Creating SQL-Injection proof dynamic where-clause from collection in PL/SQL

Question

I need to execute a query where the where-clause is generated based on user input. The input consists of 0 or more pairs of varchar2s.

For example:

[('firstname','John')
,('lastname','Smith')
,('street','somestreetname')]

This would translate into:

where (attrib = 'firstname' and value = 'John') 
and (attrib = 'lastname' and value = 'Smith')
and (attrib = 'street' and value = 'somestreetname')

This is not the actual data structure as there are several tables but for this example lets keep it simple and say the values are in 1 table. Also I know the parentheses are not necessary in this case but I put them there to make things clear.

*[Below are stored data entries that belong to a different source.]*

/-- 44_transfer.md R255. -/
def Obligations.PrepareStoresTheListThenAllocates : Prop :=
  ∀ (s : State) (m : BitVec 18) (f : BitVec 5) (e : EpOption) (len : Len), EvenAddr (s.pc + lenBytes len) →
    Runs (.prepare m f e len) s fun t =>
      let sp := s.readReg 3 - BitVec.ofNat 32 (4 * (tableA m).length) - BitVec.ofNat 32 (4 * f.toNat)
      Pushed s t (tableA m) ∧ t.readReg 3 = sp ∧
      (e = .sp → t.readReg 30 = sp) ∧
      (∀ v, e = .simm16 v → t.readReg 30 = v.signExtend 32) ∧
      (∀ v, e = .himm16 v → t.readReg 30 = v ++ 0#16) ∧
      (∀ v, e = .imm32 v → t.readReg 30 = v) ∧
      KeptByStore s t (if e = .none then [3] else [3, 30]) [] [] ∧ EndsNext s t (lenBytes len) ∧ t.draws = s.draws

/-- 44_transfer.md R256. -/
def Obligations.DisposeReleasesRestoresAndMayJump : Prop :=
  ∀ (s : State) (m : BitVec 18) (f : BitVec 5) (len : Len),
    let t0 := s.readReg 3 + BitVec.ofNat 32 (4 * f.toNat)
    let restores := fun t : State =>
      Popped s t (tableA m) t0 ∧ Kept s t (regWrites (.dispose m f none len)) [] [] ∧ MemKept s t ∧ t.draws = s.draws
    (EvenAddr (s.pc + lenBytes len) →
      Runs (.dispose m f none len) s fun t => restores t ∧ EndsNext s t (lenBytes len)) ∧
    (∀ ra : Reg,
      let target := (popList (tableA m) (s.readReg 3 + frameBytes f) s).readReg ra
      (EvenAddr target → Runs (.dispose m f (some ra) len) s fun t => restores t ∧ EndsJump t (t.readReg ra)) ∧
      (¬ EvenAddr target → exec (.dispose m f (some ra) len) s = .fault .oddTarget))

/-- 44_transfer.md R257, R259. -/
def Obligations.PushesStoreTheirListBelowTheStackPointer : Prop :=
  ∀ (s : State) (m : BitVec 18) (len : Len), EvenAddr (s.pc + lenBytes len) →
    let leaves := fun (xs : List Slot) (t : State) =>
      Pushed s t xs ∧ t.readReg 3 = s.readReg 3 - BitVec.ofNat 32 (4 * xs.length) ∧ KeptByStore s t [3] [] [] ∧
      EndsNext s t (lenBytes len) ∧ t.draws = s.draws
    Runs (.pushmh m len) s (leaves (tableB m (contextPair s))) ∧
    Runs (.pushml m len) s (leaves (tableC m (contextPair s)))

/-- 44_transfer.md R258, R260. -/
def Obligations.PopsLoadTheirListFromTheStackPointer : Prop :=
  ∀ (s : State) (m : BitVec 18) (len : Len), EvenAddr (s.pc + lenBytes len) →
    (Runs (.popmh m len) s fun t =>
      Popped s t (tableB m (contextPair s)) (s.readReg 3) ∧
      Kept s t (regWrites (.popmh m len)) (sysWrites s (.popmh m len)) [] ∧ MemKept s t ∧
      EndsNext s t (lenBytes len) ∧ t.draws = s.draws) ∧
    (Runs (.popml m len) s fun t =>
      Popped s t (tableC m (contextPair s)) (s.readReg 3) ∧
      Kept s t (regWrites (.popml m len)) (sysWrites s (.popml m len)) (if m.getLsbD 15 then List.range 32 else []) ∧
      MemKept s t ∧ EndsNext s t (lenBytes len) ∧ t.draws = s.draws)

/-- 44_transfer.md R261: after a push, a pop of the same list from the same stack pointer over the same memory restores
every transferred word and x[3], whatever happened to the registers in between. That at once after the push the pop selects
the same context pair, and that x[30] comes back from a DISPOSE only where its mask bit is set, are inferences R261 marks as
its own (derived). -/
def Obligations.PopUndoesPush : Prop :=
  ∀ (s t t' u : State) (m : BitVec 18) (f : BitVec 5) (e : EpOption) (l l' : Len),
    (exec (.pushmh m l) s = .next t ∨ exec (.pushml m l) s = .next t ∨ exec (.prepare m f e l) s = .next t →
      contextPair t = contextPair s) ∧
    (t'.readReg 3 = t.readReg 3 → MemKept t t' → contextPair t' = contextPair s →
      let restored := fun xs : List Slot => (∀ x ∈ xs, slotValue u x = slotValue s x) ∧ u.readReg 3 = s.readReg 3
      (exec (.pushmh m l) s = .next t → exec (.popmh m l') t' = .next u → restored (tableB m (contextPair s))) ∧
      (exec (.pushml m l) s = .next t → exec (.popml m l') t' = .next u → restored (tableC m (contextPair s))) ∧
      (exec (.prepare m f e l) s = .next t → exec (.dispose m f none l') t' = .next u →
        restored (tableA m) ∧ (m.getLsbD 10 = false → u.readReg 30 = t'.readReg 30)))
end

What I do now is loop over them and concatinate them to the SQL string. I made a stored proc to generate this where-clause which might also not be very secure since I just concat to the original query.

Something like the following, where I try to get the ID's of the nodes that correspond with the requested parameters:

l_query := select DISTINCT n.id from node n, attribute_values av
where av.node_id = n.id ' || getWhereClause(p_params)

open l_rc
for l_query;
fetch l_rc bulk collect into l_Ids;
close l_rc;

But this is not secure so I'm looking for a way that can guaranty security and prevent SQL-Injection attacks from happening.

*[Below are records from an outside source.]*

theorem setWidth_shiftLeft_16 (v : BitVec 16) : v.setWidth 32 <<< 16 = v ++ 0#16 := by
  rw [BitVec.append_def, BitVec.shiftLeftZeroExtend_eq]
  simp

/-- Settles O56: a push, the frame's allocation and the base-pointer write, option by option. -/
theorem prepareStoresTheListThenAllocates : Obligations.PrepareStoresTheListThenAllocates := by
  unfold Obligations.PrepareStoresTheListThenAllocates
  intro s m f e len heven
  refine runs_imp (runs_advanceLen rfl (by simp) (by simp) heven) ?_
  rintro t ⟨hend, hkept, hnext⟩
  have hep {v : Word} (he : writeEp e (allocFrame f (pushList (tableA m) s)) =
      (allocFrame f (pushList (tableA m) s)).writeReg Reg.ep v) : t.readReg 30 = v := by
    rw [hend.readReg, he]
    exact readReg_writeReg_same ..
  refine ⟨hend.pushed_of_prepare, hend.readReg_sp_of_prepare, ?_, ?_, ?_, ?_, hkept, hnext, hend.draws.trans (by simp)⟩
  · rintro rfl
    rw [← hend.readReg_sp_of_prepare, hend.readReg 3, readReg_writeEp_of_ne _ _ (by decide)]
    exact hep rfl
  · rintro v rfl
    exact hep rfl
  · rintro v rfl
    rw [← setWidth_shiftLeft_16]
    exact hep rfl
  · rintro v rfl
    exact hep rfl

/-- Settles O57: DISPOSE pops its list above the frame; with `jmp` it ends as a jump to a register of the restored state. -/
theorem disposeReleasesRestoresAndMayJump : Obligations.DisposeReleasesRestoresAndMayJump := by
  unfold Obligations.DisposeReleasesRestoresAndMayJump
  intro s m f len
  rw [← frameBytes_eq]
  refine ⟨fun heven => ?_, fun ra => ⟨fun heven => ?_, fun hodd => jumpTo_fault _ hodd⟩⟩
  · refine runs_imp (runs_popList rfl (nodup_tableA m) heven) ?_
    rintro t ⟨hpop, hkept, hmem, hnext, hdraws⟩
    exact ⟨⟨hpop, hkept, hmem, hdraws⟩, hnext⟩
  · refine runs_imp (runs_jumpTo rfl (popList_status ..) heven) ?_
    rintro t ⟨hend, hkept, hjump⟩
    obtain ⟨hkept, hmem⟩ := hend.kept_of_popList hkept
    rw [hend.readReg ra]
    exact ⟨⟨hend.popped (nodup_tableA m), hkept, hmem, hend.draws.trans (popList_draws ..)⟩, hjump⟩

/-! ## The round trip (R261) -/

/-- The round trip of a push and a pop of one list that each begin at x[3]. -/
theorem restored_of_ends {s t t' u : State} {xs : List Slot} (hpush : Ends (pushList xs s) t)
    (hpop : Ends (popList xs (t'.readReg 3) t') u) (hn : xs.Nodup) (hl : xs.length ≤ 18)
    (hsp : t'.readReg 3 = t.readReg 3) (hmem : MemKept t t') :
    (∀ x ∈ xs, slotValue u x = slotValue s x) ∧ u.readReg 3 = s.readReg 3 :=
  restored_of_pushed_popped (pushed_of_mem hpush.mem hl) hmem (hpop.popped hn) (hsp.trans hpush.readReg_sp_of_pushList)

/-- DISPOSE writes x[30] only where mask bit 10 lists it. -/
theorem ep_notMem_regWrites_dispose {m : BitVec 18} (h : m.getLsbD 10 = false) (f : BitVec 5) (jmp : Option Reg)
    (len : Len) : 30 ∉ regWrites (.dispose m f jmp len) := by
  simp only [regWrites, List.mem_cons, List.mem_filterMap, List.mem_range, not_or, not_exists, not_and]
  refine ⟨by decide, fun k hk => ?_⟩
  split
  · next hbit =>
    intro heq
    have hval : (20 + k) % 32 = 30 := congrArg Fin.val (Option.some.inj heq)
    obtain rfl : k = 10 := by omega
    exact Bool.false_ne_true (h.symm.trans hbit)
  · exact fun heq => nomatch heq

/-- Settles O60: the three pushes change no bit of PSW and leave their lists where the pops read them. -/
theorem popUndoesPush : Obligations.PopUndoesPush := by
  unfold Obligations.PopUndoesPush
  intro s t t' u m f e l l'
  refine ⟨?pair, fun hsp hmem hpair => ⟨?mh, ?ml, ?frame⟩⟩
  case pair =>
    have hpsw {v : State} (hend : Ends v t) (hv : v.sregs = s.sregs) : contextPair t = contextPair s :=
      contextPair_congr (congrArg (Vector.get · SysReg.psw) (hend.sregs.trans hv))
    rintro (h | h | h) <;> exact hpsw (.of_advanceLen h) (by simp)
  case mh =>
    intro hpush hpop
    have hpopped := Ends.of_advanceLen hpop
    rw [hpair] at hpopped
    exact restored_of_ends (.of_advanceLen hpush) hpopped (nodup_tableB m (contextPair_cases s)) (length_tableB_le ..) hsp
      hmem
  case ml =>
    intro hpush hpop
    have hpopped := Ends.of_advanceLen hpop
    rw [hpair] at hpopped
    exact restored_of_ends (.of_advanceLen hpush) hpopped (nodup_tableC m (contextPair_cases s)) (length_tableC_le ..) hsp
      hmem
  case frame =>
    intro hpush hpop
    have hpushed := Ends.of_advanceLen hpush
    have hpopped := Ends.of_advanceLen hpop
    have hcounter : t'.readReg 3 + frameBytes f = s.readReg 3 - BitVec.ofNat 32 (4 * (tableA m).length) := by
      rw [hsp, hpushed.readReg_sp_of_prepare, frameBytes_eq, BitVec.sub_add_cancel]
    refine ⟨restored_of_pushed_popped hpushed.pushed_of_prepare hmem (hpopped.popped (nodup_tableA m)) hcounter,
      fun hbit => ?_⟩
    obtain ⟨v, hend, hframe⟩ := exec_completes hpop
    exact (hend.readReg 30).trans (hframe.regs 30 (ep_notMem_regWrites_dispose hbit f none l'))

end Sys2Proof.Proofs
end

section
/-! Traps, returns, system registers and the host-call gate (45_system.md R280 to R288). -/

namespace Sys2Proof.Proofs

open Sys2Proof.Machine Sys2Proof.Claims

/-! ## Instructions that store nothing and keep the status -/

/-- Where such an instruction ends, it left all outside its write-sets, the fetcher's program and memory as they were. -/
theorem exec_kept {i : Instr} {s t : State} (hstores : MayStore i = false) (h : exec i s = .next t)
    (hstatus : t.status = s.status) :
    Kept s t (regWrites i) (sysWrites s i) (pswBits i) ∧ MemKept s t := by
  obtain ⟨hmem, hprogram⟩ := exec_notStored hstores h
  exact ⟨⟨exec_keptByStore h hstatus, hprogram⟩, fun a => by rw [hmem]⟩

/-- Settles O50, by the frame of every instruction: BRKPT's write-sets are empty. -/
theorem breakpointChangesNothing : Obligations.BreakpointChangesNothing := by
  unfold Obligations.BreakpointChangesNothing
  intro s
  have hexec : exec .brkpt s = .next (s.setOutcome .brk) := rfl
  obtain ⟨hkept, hmem⟩ := exec_kept rfl hexec rfl
  exact ⟨_, hexec, rfl, rfl, hkept, hmem, rfl⟩

/-! ## Traps with the gate off (R280) -/

/-- The low halfword of the cause a trap writes (60_exceptions.md R404). -/
theorem extractLsb'_trapCause_low (ecr : Word) (code : BitVec 5) :
    (trapCause ecr code).extractLsb' 0 16 = 0x40#16 + code.setWidth 16 := extractLsb'_append_low ..

/-- Without the gate every code traps. -/
theorem trapOrCall_false (code : BitVec 5) (s : State) : trapOrCall false code s = raiseTrap code s := by
  rw [trapOrCall, Bool.not_false, Bool.or_true, if_pos rfl]

/-- Settles O46: without the gate code 31 is one of the codes that take the high vector. -/
theorem withoutTheGateCode31IsATrap : Obligations.WithoutTheGateCode31IsATrap := by
  unfold Obligations.WithoutTheGateCode31IsATrap
  intro s
  have htrap := trapOrCall_false 31 s
  refine ⟨htrap, _, htrap.trans (raiseTrap_eq 31 s), rfl, ?_⟩
  obtain ⟨-, -, hecr⟩ := readSys_trapEntry 31 s
  rw [readSys_setOutcome, readSys_setPc, hecr, extractLsb'_trapCause_low]
  decide

/-! ## Returns through a saved pair (R285) -/

/-- What an instruction leaves that returns through `pair`: `pc` and the whole PSW are the pair's. -/
theorem runs_returnThrough {i : Instr} {s : State} {pair : SysReg × SysReg} (hexec : exec i s = returnThrough pair s)
    (hstores : MayStore i = false) (heven : EvenAddr (s.readSys pair.1)) :
    Runs i s fun t => EndsJump t (s.readSys pair.1) ∧ t.psw = s.readSys pair.2 ∧
      Kept s t (regWrites i) (sysWrites s i) (pswBits i) ∧ MemKept s t ∧ t.draws = s.draws := by
  have hcomplete := hexec.trans (jumpTo_of_even _ (s.writePsw (s.readSys pair.2)) heven)
  obtain ⟨hkept, hmem⟩ := exec_kept hstores hcomplete rfl
  exact ⟨_, hcomplete, ⟨rfl, rfl⟩, psw_writePsw .., hkept, hmem, rfl⟩

/-- RETI chooses its pair as the list transfers do (44_transfer.md R253). -/
theorem retiPair_eq_contextPair (s : State) : retiPair s = contextPair s := by
  unfold retiPair contextPair
  cases s.flag .ep <;> simp

theorem exec_reti {s : State} {pair : SysReg × SysReg} (hpair : contextPair s = pair) (len : Len) :
    exec (.reti len) s = returnThrough pair s :=
  congrArg (returnThrough · s) ((retiPair_eq_contextPair s).trans hpair)

/-- Settles O47: each choice of the pair is a return through it, or a fault where its saved `pc` is odd. -/
theorem retiReturnsThroughThePairEpAndNpChoose : Obligations.RetiReturnsThroughThePairEpAndNpChoose := by
  unfold Obligations.RetiReturnsThroughThePairEpAndNpChoose
  intro s len fe
  obtain ⟨hfe, hei⟩ := contextPairFollowsNpAndEp s
  rw [and_comm] at hfe hei
  refine ⟨fun h heven => ?_, fun h hodd => ?_, fun h heven => ?_, fun h hodd => ?_⟩
  · exact runs_returnThrough (exec_reti (hfe h) len) rfl heven
  · exact (exec_reti (hfe h) len).trans (jumpTo_fault _ hodd)
  · exact runs_returnThrough (exec_reti (hei h) len) rfl heven
  · exact (exec_reti (hei h) len).trans (jumpTo_fault _ hodd)

/-! ## System registers (R286, R287) -/

theorem pswBits_ldsr (ra : Reg) (n : SysReg) (len : Len) :
    pswBits (.ldsr ra n len) = if n = SysReg.psw then List.range 32 else [] := by
  simp only [pswBits, pswWrites]
  split <;> rfl

/-- What LDSR leaves: PSW is the entry 5. -/
theorem runs_ldsr {s : State} (ra : Reg) (n : SysReg) {len : Len} (heven : EvenAddr (s.pc + lenBytes len)) :
    Runs (.ldsr ra n len) s fun t => t.readSys n = s.readReg ra ∧ (n = SysReg.psw → t.psw = s.readReg ra) ∧
      Kept s t [] [n] (pswBits (.ldsr ra n len)) ∧ MemKept s t ∧ EndsNext s t (lenBytes len) ∧ t.draws = s.draws := by
  have hcomplete := advance_of_even (lenBytes len) (s.writeSys n (s.readReg ra)) heven
  obtain ⟨hkept, hmem⟩ := exec_kept (i := .ldsr ra n len) rfl hcomplete rfl
  have hentry : (s.writeSys n (s.readReg ra)).readSys n = s.readReg ra := by rw [readSys_writeSys, if_pos rfl]
  refine ⟨_, hcomplete, hentry, ?_, hkept, hmem, ⟨rfl, rfl⟩, rfl⟩
  rintro rfl
  exact hentry

/-- Settles O49: LDSR writes one entry and STSR one register. -/
theorem systemRegistersAreReadAndWrittenWhole : Obligations.SystemRegistersAreReadAndWrittenWhole := by
  unfold Obligations.SystemRegistersAreReadAndWrittenWhole
  intro s r n len heven
  rw [← pswBits_ldsr r n len]
  exact ⟨runs_ldsr r n heven, runs_writeReg rfl rfl heven⟩

/-! ## The host-call gate (R281 to R284) -/

/-- TRAP 31 exits on the exit selector. -/
theorem exec_trap_eq_exitRun {s : State} (hexit : s.readReg 6 = s.params.selectors.exit) (len : Len) :
    exec (.trap 31 len) s = exitRun (Config.exitDecode (s.readReg 7)) s := by
  rw [exec_trap_eq_hostCall rfl, hostCall, if_pos hexit]

/-- TRAP 31 serves a function's selector. -/
theorem exec_trap_eq_hostServe {s : State} {f : HostFn} (hexit : s.readReg 6 ≠ s.params.selectors.exit)
    (hf : hostFn s.params.selectors (s.readReg 6) = some f) (len : Len) :
    exec (.trap 31 len) s = hostServe f s := by
  rw [exec_trap_eq_hostCall rfl, hostCall, if_neg hexit, hf]

/-- TRAP 31 aborts on any other selector. -/
theorem exec_trap_eq_abortRun {s : State} (hexit : s.readReg 6 ≠ s.params.selectors.exit)
    (hf : hostFn s.params.selectors (s.readReg 6) = none) (len : Len) :
    exec (.trap 31 len) s = abortRun s := by
  rw [exec_trap_eq_hostCall rfl, hostCall, if_neg hexit, hf]

/-- The selectors are those that name a function, and exit's. -/
theorem isSelector_iff (sel : Selectors) (w : Word) :
    IsSelector sel w ↔ (hostFn sel w).isSome = true ∨ w = sel.exit := by
  simp [IsSelector, hostFn, apply_ite Option.isSome, or_assoc]

/-- Settles O51: the gate ends the run on the exit selector, writing the status alone. -/
theorem hostExitEndsTheRun : Obligations.HostExitEndsTheRun := by
  unfold Obligations.HostExitEndsTheRun
  refine ⟨if_pos rfl, fun s len hexit => ?_⟩
  exact ⟨_, exec_trap_eq_exitRun hexit len, rfl, rfl⟩

/-- Settles O52: a selector that is none of the listed ones names no function and is not the exit one. -/
theorem unknownSelectorAborts : Obligations.UnknownSelectorAborts := by
  unfold Obligations.UnknownSelectorAborts
  intro s len hunknown
  rw [isSelector_iff, not_or, Option.not_isSome_iff_eq_none] at hunknown
  obtain ⟨hf, hexit⟩ := hunknown
  exact ⟨_, exec_trap_eq_abortRun hexit hf len, rfl, rfl⟩

/-- What a served call leaves: the host's answers, and memory outside the bytes its function may write as it was. -/
theorem runs_hostServe {s : State} {f : HostFn} {len : Len} (hexec : exec (.trap 31 len) s = hostServe f s)
    (heven : EvenAddr (s.pc + 4)) :
    Runs (.trap 31 len) s fun t => EndsNext s t 4 ∧ KeptByStore s t [10, 11] [] [] ∧
      ∀ b, hostMayWrite f s b = false → t.mem.readByte b = s.mem.readByte b := by
  refine runs_imp (runs_advanceLen (len := 4) hexec rfl rfl heven) ?_
  rintro t ⟨hend, hkept, hnext⟩
  exact ⟨hnext, hkept, fun b hb => hend.mem ▸ readByte_hostWritten f s b hb⟩

theorem withinBytes_eq_false_iff (a base n : Word) : withinBytes a base n = false ↔ n.toNat ≤ (a - base).toNat :=
  decide_eq_false_iff_not.trans Nat.not_lt

/-- `time` writes no byte for a null pointer, else a word (R282). -/
theorem hostMayWrite_time_eq_false {s : State} {b : Word}
    (h : (if s.readReg 7 = 0 then 0 else 4) ≤ (b - s.readReg 7).toNat) : hostMayWrite .time s b = false := by
  rw [hostMayWrite, Bool.and_eq_false_iff, bne_eq_false_iff_eq, withinBytes_eq_false_iff]
  split at h
  · next hnull => exact .inl hnull
  · exact .inr h

/-- Settles O53: the bytes a function may write bound what a served call changes in memory. -/
theorem servedHostCallWritesOnlyItsAnswers : Obligations.ServedHostCallWritesOnlyItsAnswers := by
  unfold Obligations.ServedHostCallWritesOnlyItsAnswers
  intro s len hsel hexit heven
  obtain ⟨f, hf⟩ := Option.isSome_iff_exists.1 (((isSelector_iff ..).1 hsel).resolve_right hexit)
  refine runs_imp (runs_hostServe (exec_trap_eq_hostServe hexit hf len) heven) ?_
  rintro t ⟨hnext, hkept, hmem⟩
  refine ⟨hnext, hkept, fun g hg => ?_⟩
  obtain rfl : f = g := Option.some.inj (hf.symm.trans hg)
  refine ⟨fun hnone b => hmem b ?_, ?read, ?time⟩
  · simp only [List.mem_cons, List.not_mem_nil, or_false] at hnone
    rcases hnone with rfl | rfl | rfl | rfl | rfl | rfl | rfl | rfl | rfl <;> rfl
  case read =>
    rintro rfl b hb
    exact hmem b ((withinBytes_eq_false_iff ..).2 hb)
  case time =>
    rintro rfl b hb
    exact hmem b (hostMayWrite_time_eq_false hb)

end Sys2Proof.Proofs
end

section
/-! Branches, jumps and calls (46_branch.md R300 to R304): none stores, so each leaves its target and its link, and keeps all
outside its write-sets. -/

namespace Sys2Proof.Proofs

open Sys2Proof.Machine Sys2Proof.Claims

/-! ## BCOND (R300) -/

/-- What an instruction leaves that writes nothing and ends with `Next(d)`. -/
theorem runs_advance {i : Instr} {s : State} {d : Word} (hexec : exec i s = advance d s) (hstores : MayStore i = false)
    (heven : EvenAddr (s.pc + d)) :
    Runs i s fun t => EndsNext s t d ∧ Kept s t (regWrites i) (sysWrites s i) (pswBits i) ∧ MemKept s t ∧
      t.draws = s.draws := by
  have hcomplete := hexec.trans (advance_of_even d s heven)
  obtain ⟨hkept, hmem⟩ := exec_kept hstores hcomplete rfl
  exact ⟨_, hcomplete, ⟨rfl, rfl⟩, hkept, hmem, rfl⟩

theorem exec_bcond_taken {s : State} {c : BitVec 4} (hc : condHolds c s.psw = true) (d : BitVec 9) (len : Len) :
    exec (.bcond c d len) s = advance (d.signExtend 32) s := if_pos hc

Does anyone have any idea on how this is done in a secure way? I would like to use bindings but I don't see how I can do this when you dont know the number of parameters.

DB: v12.1.0.2 (i think)

Answer 1

It's still a bit unclear and generalised, but assuming you have a schema-level collection type, something like:

create type t_attr_value_pair as object (attrib varchar2(30), value varchar2(30))
/
create type t_attr_value_pairs as table of t_attr_value_pair
/

then you can use the attribute/value pairs in the collection for the bind:

declare
  l_query varchar2(4000);
  l_rc sys_refcursor;
  type t_ids is table of number;
  l_ids t_ids;
  l_attr_value_pairs t_attr_value_pairs;

  -- this is as shown in the question; sounds like it isn't exactly how you have it
  p_params varchar2(4000) := q'^[('firstname','John')
,('lastname','Smith')
,('street','somestreetname')]^';

begin
  -- whatever mechanism you want to get the value pairs into a collection;
  -- this is just a quick hack to translate your example string
  select t_attr_value_pair(rtrim(ltrim(
     regexp_substr(replace(p_params, chr(10)), '(.*?)(,|$)', 1, (2 * level) - 1, null, 1),
     '[('''), ''''),
    rtrim(ltrim(
      regexp_substr(replace(p_params, chr(10)), '(.*?)(,|$)', 1, 2 * level, null, 1),
      ''''), ''')]'))
  bulk collect into l_attr_value_pairs
  from dual
  connect by level <= regexp_count(p_params, ',') / 2 + 1;

  l_query := 'select DISTINCT id from attribute_values
    where (attrib, value) in ((select attrib, value from table(:a)))';

  open l_rc for l_query using l_attr_value_pairs;
  fetch l_rc bulk collect into l_ids;
  close l_rc;

  for i in 1..l_ids.count loop
    dbms_output.put_line('id ' || l_ids(i));
  end loop;
end;
/

although it doesn't need to be dynamic with this approach:

...
begin
  -- whatever mechamism you want to get the value pairs into a collection
  ...

  select DISTINCT id
  bulk collect into l_ids
  from attribute_values
  where (attrib, value) in ((select attrib, value from table(l_attr_value_pairs)));

  for i in 1..l_ids.count loop
    dbms_output.put_line('id ' || l_ids(i));
  end loop;
end;
/

or with a join to the table collection expression:

  select DISTINCT av.id
  bulk collect into l_ids
  from table(l_attr_value_pairs) t
  join attribute_values av on av.attrib = t.attrib and av.value = t.value;

Other collection types will need different approaches.

---

Alternatively, you could still build up your where clause with one condition per attribute/value pair, while still making them bind variables - but you would need two levels of dynamic SQL, similar to this.